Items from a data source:

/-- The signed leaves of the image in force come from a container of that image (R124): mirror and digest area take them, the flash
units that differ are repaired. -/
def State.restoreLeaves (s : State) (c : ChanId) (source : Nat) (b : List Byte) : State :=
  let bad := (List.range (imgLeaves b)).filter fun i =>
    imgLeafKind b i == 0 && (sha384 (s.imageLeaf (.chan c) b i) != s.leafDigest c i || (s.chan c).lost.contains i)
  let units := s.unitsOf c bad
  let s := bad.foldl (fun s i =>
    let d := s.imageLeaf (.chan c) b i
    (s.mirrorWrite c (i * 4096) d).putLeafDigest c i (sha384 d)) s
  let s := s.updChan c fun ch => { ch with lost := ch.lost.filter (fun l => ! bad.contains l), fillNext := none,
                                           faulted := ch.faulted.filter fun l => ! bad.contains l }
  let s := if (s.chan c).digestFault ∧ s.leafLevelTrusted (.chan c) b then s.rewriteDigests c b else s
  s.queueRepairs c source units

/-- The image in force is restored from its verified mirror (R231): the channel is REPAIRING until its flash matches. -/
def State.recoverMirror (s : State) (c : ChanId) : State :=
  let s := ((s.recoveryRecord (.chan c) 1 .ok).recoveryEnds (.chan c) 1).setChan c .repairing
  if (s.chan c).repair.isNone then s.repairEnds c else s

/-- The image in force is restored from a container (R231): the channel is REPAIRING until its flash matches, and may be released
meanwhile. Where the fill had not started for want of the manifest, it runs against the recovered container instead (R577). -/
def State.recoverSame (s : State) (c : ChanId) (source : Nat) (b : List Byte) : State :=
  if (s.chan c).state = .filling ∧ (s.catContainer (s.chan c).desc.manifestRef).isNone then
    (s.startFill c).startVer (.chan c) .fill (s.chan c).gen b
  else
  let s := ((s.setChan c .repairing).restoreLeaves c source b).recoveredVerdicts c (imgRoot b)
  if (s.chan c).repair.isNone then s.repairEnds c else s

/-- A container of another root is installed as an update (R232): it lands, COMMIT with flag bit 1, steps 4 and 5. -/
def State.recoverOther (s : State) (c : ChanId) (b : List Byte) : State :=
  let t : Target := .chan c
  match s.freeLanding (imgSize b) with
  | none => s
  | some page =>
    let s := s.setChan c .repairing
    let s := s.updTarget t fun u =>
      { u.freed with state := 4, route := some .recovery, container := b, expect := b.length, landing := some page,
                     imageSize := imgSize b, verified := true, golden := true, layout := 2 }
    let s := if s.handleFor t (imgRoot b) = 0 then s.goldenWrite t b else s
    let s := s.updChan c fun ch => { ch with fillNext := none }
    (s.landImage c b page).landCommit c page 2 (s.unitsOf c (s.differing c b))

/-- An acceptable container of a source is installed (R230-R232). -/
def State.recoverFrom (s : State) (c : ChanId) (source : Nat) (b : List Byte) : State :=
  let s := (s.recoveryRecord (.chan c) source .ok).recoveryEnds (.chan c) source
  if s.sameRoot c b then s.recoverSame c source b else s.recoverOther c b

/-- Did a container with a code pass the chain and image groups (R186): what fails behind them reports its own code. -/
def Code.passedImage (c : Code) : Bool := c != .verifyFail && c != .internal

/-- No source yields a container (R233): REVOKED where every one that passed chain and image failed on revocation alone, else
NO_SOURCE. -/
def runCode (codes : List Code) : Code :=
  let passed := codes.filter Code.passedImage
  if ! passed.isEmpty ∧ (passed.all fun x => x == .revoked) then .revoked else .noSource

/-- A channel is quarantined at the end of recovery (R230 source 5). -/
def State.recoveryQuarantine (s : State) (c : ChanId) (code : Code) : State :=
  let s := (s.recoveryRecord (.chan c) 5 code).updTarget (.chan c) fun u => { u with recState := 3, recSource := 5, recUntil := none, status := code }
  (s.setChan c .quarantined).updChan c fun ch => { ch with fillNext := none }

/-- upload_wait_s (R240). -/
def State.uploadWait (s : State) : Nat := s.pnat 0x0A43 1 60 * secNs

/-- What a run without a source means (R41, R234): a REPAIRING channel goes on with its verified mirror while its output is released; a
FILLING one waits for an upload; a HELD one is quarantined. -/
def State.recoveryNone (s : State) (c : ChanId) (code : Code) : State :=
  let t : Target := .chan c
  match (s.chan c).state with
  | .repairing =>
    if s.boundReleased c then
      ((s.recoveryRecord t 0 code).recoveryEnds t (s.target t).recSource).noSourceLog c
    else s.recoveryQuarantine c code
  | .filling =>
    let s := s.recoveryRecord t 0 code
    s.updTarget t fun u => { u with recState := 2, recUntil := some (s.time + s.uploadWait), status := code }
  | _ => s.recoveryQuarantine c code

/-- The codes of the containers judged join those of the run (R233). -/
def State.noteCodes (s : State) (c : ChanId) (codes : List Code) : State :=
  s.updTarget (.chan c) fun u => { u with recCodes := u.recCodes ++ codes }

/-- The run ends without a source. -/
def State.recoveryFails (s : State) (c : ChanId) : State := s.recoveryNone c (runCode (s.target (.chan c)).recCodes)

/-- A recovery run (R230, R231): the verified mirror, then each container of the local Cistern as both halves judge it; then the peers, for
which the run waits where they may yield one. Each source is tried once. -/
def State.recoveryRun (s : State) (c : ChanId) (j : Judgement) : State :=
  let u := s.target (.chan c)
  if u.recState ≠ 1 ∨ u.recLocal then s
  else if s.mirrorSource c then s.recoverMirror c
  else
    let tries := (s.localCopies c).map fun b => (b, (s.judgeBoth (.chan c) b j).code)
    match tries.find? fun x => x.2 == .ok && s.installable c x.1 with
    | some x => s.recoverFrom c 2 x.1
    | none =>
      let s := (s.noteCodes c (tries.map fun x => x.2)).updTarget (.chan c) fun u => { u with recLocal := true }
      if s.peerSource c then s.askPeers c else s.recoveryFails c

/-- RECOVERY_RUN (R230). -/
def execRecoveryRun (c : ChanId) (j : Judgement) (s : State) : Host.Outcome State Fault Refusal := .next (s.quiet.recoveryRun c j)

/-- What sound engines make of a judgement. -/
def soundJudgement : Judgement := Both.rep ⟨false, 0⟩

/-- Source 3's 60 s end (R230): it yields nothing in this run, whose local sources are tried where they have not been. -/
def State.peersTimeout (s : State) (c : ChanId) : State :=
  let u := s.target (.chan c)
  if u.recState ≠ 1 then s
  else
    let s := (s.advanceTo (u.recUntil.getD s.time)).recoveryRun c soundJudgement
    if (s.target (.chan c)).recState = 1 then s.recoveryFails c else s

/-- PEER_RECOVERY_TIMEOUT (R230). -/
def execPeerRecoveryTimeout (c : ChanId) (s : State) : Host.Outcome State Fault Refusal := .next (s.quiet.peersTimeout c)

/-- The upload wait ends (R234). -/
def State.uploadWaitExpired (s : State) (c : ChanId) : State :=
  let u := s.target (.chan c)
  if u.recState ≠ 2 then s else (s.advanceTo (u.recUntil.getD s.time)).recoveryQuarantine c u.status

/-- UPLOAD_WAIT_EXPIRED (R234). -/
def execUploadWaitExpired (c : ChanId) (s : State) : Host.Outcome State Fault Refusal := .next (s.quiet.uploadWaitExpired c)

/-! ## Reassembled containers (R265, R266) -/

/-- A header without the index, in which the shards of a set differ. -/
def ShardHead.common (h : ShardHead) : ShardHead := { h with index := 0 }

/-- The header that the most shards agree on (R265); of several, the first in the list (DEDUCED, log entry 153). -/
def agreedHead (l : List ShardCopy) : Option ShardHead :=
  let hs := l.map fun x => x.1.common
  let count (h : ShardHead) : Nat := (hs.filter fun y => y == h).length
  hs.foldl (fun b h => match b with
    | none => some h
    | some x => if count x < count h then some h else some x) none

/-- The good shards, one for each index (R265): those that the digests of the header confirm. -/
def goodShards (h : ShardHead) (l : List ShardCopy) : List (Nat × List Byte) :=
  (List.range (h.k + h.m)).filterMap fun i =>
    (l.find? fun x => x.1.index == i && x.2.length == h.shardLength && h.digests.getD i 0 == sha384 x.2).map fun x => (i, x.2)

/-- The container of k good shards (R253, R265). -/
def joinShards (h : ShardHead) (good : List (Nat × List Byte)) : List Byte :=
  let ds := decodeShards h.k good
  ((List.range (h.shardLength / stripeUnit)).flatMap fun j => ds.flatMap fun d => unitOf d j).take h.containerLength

---

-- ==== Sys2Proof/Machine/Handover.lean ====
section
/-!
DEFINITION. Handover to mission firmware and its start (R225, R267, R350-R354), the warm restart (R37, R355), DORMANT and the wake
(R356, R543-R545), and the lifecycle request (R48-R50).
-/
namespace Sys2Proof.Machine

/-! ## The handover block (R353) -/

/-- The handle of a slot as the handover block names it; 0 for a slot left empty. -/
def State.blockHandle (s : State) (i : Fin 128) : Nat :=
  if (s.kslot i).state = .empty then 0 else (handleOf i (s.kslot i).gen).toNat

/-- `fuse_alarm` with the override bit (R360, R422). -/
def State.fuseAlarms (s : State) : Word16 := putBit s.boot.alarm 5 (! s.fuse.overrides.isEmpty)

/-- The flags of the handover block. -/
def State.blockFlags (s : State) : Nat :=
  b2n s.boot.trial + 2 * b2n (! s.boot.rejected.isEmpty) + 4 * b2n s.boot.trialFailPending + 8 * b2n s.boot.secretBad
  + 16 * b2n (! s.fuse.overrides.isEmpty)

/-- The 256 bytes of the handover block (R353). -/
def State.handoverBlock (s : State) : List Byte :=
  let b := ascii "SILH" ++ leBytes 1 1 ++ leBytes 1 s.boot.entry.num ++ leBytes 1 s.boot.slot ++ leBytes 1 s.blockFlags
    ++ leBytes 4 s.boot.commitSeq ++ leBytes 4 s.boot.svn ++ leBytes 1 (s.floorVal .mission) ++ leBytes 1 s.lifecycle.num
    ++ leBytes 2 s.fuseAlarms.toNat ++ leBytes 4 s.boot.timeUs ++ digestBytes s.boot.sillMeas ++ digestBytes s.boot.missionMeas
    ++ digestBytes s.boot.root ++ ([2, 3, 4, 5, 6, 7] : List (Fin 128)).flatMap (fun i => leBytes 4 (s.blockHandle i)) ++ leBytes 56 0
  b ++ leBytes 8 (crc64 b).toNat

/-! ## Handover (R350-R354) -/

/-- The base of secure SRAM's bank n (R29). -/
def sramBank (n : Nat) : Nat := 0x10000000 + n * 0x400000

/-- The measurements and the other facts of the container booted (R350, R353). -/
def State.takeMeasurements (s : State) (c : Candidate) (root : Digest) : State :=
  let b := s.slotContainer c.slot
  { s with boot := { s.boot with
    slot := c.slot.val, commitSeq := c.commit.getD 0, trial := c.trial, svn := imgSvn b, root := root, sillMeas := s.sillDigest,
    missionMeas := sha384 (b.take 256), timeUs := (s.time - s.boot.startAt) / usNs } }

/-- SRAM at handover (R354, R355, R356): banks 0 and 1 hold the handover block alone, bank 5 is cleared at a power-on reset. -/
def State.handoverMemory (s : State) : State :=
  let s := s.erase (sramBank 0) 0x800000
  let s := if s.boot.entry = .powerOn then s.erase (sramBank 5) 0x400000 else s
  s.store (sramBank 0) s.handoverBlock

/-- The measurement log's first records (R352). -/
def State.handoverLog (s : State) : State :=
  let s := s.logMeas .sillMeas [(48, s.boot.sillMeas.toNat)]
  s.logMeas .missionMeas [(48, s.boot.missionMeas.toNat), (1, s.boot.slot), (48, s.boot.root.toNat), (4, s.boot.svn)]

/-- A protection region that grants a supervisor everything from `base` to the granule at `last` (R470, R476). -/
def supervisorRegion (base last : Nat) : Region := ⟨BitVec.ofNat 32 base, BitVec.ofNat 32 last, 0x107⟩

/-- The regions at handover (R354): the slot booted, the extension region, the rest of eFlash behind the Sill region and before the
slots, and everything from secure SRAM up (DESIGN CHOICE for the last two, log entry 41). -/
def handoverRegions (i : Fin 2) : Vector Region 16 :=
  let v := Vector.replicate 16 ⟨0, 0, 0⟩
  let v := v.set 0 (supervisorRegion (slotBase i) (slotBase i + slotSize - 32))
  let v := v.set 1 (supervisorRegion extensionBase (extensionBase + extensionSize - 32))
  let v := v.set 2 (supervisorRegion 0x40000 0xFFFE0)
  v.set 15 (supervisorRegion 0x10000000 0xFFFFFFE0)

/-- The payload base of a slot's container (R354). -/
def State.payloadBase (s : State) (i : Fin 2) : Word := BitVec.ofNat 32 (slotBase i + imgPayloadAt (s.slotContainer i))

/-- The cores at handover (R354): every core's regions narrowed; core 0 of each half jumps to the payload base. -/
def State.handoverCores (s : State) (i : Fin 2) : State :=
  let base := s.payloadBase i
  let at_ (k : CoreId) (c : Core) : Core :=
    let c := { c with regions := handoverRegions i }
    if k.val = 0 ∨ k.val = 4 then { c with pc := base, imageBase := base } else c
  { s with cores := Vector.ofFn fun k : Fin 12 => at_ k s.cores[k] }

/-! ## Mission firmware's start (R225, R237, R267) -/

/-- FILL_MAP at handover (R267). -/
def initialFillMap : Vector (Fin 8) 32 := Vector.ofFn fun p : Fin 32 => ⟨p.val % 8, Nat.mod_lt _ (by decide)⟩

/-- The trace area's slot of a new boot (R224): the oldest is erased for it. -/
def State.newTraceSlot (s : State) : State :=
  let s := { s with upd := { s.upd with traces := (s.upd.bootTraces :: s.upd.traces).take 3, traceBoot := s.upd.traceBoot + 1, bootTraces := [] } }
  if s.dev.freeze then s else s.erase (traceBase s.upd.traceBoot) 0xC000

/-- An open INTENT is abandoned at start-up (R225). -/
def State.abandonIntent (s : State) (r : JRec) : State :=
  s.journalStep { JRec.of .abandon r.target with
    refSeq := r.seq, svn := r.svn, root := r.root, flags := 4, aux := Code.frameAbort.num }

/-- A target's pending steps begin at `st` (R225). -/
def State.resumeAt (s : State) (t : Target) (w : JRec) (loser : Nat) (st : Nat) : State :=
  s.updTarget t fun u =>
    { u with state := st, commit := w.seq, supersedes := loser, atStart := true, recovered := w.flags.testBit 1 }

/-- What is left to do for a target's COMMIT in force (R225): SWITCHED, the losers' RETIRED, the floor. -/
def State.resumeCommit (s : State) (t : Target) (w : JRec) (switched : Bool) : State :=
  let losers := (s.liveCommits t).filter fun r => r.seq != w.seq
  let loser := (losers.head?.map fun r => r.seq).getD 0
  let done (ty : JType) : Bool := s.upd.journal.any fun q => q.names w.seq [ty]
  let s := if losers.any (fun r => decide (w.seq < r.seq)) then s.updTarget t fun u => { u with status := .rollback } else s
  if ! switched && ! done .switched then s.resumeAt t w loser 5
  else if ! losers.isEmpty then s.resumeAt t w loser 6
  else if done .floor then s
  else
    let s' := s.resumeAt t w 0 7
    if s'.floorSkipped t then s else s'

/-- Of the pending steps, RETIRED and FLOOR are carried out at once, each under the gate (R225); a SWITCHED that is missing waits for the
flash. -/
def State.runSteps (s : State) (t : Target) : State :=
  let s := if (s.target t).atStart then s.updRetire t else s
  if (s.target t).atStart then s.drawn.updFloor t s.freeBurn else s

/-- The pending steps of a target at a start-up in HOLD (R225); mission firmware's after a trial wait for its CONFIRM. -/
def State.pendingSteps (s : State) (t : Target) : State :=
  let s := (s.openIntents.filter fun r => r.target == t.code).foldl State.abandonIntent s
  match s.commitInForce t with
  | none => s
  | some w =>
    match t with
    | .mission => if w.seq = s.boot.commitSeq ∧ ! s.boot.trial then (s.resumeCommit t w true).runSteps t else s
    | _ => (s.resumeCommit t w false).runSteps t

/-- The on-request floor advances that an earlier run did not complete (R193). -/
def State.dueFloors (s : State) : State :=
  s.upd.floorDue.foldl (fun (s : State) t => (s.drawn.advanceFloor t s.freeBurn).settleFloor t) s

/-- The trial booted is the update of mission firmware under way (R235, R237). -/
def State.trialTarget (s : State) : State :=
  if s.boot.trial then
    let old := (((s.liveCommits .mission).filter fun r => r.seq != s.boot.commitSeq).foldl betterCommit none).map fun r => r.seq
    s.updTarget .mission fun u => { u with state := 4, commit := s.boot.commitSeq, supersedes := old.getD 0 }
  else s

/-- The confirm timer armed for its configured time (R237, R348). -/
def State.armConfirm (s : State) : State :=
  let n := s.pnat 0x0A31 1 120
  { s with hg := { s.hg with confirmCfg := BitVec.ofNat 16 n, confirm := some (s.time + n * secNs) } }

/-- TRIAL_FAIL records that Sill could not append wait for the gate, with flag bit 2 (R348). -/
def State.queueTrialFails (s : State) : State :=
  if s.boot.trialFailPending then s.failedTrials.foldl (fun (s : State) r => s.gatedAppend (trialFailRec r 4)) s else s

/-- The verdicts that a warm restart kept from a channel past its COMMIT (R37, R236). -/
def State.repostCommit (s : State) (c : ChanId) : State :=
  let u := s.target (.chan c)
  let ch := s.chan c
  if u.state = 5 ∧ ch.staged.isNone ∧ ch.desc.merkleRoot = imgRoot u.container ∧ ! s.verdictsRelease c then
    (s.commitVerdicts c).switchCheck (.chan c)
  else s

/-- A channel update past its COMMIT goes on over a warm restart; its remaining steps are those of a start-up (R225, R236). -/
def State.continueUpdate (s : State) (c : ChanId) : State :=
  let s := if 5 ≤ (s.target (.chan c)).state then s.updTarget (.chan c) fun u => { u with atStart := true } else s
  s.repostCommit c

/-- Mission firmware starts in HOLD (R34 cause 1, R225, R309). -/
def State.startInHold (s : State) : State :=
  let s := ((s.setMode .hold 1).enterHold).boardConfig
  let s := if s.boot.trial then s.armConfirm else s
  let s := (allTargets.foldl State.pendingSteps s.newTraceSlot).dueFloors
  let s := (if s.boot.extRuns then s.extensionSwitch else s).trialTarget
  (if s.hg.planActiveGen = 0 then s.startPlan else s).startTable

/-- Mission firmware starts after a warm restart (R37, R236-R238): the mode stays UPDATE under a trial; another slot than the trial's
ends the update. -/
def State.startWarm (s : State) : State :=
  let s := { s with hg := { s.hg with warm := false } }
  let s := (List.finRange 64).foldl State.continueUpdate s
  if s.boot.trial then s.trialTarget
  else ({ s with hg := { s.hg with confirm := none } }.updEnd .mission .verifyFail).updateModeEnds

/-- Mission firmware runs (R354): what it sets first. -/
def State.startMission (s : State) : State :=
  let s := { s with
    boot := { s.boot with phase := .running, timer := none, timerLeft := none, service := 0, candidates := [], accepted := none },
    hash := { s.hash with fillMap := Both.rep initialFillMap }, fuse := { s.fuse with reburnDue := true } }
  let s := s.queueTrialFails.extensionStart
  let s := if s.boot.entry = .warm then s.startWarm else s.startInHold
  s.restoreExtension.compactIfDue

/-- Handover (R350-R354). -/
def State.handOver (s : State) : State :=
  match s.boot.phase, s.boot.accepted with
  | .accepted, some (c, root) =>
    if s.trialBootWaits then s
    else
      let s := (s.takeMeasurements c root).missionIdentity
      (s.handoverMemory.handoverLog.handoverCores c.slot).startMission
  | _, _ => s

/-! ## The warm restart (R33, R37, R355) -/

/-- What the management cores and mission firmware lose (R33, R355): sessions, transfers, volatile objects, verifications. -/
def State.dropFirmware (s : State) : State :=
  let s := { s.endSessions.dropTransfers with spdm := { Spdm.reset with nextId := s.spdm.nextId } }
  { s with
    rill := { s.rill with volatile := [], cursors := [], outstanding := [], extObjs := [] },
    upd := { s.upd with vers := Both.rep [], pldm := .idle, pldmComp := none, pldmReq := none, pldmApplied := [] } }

Problem: Given the data above, transcribe exactly the lines from the one containing "them, the flash" down to the one containing "let bad := (List.range", and no others.

Final answer:
/-- The signed leaves of the image in force come from a container of that image (R124): mirror and digest area take them, the flash
units that differ are repaired. -/
def State.restoreLeaves (s : State) (c : ChanId) (source : Nat) (b : List Byte) : State :=
  let bad := (List.range (imgLeaves b)).filter fun i =>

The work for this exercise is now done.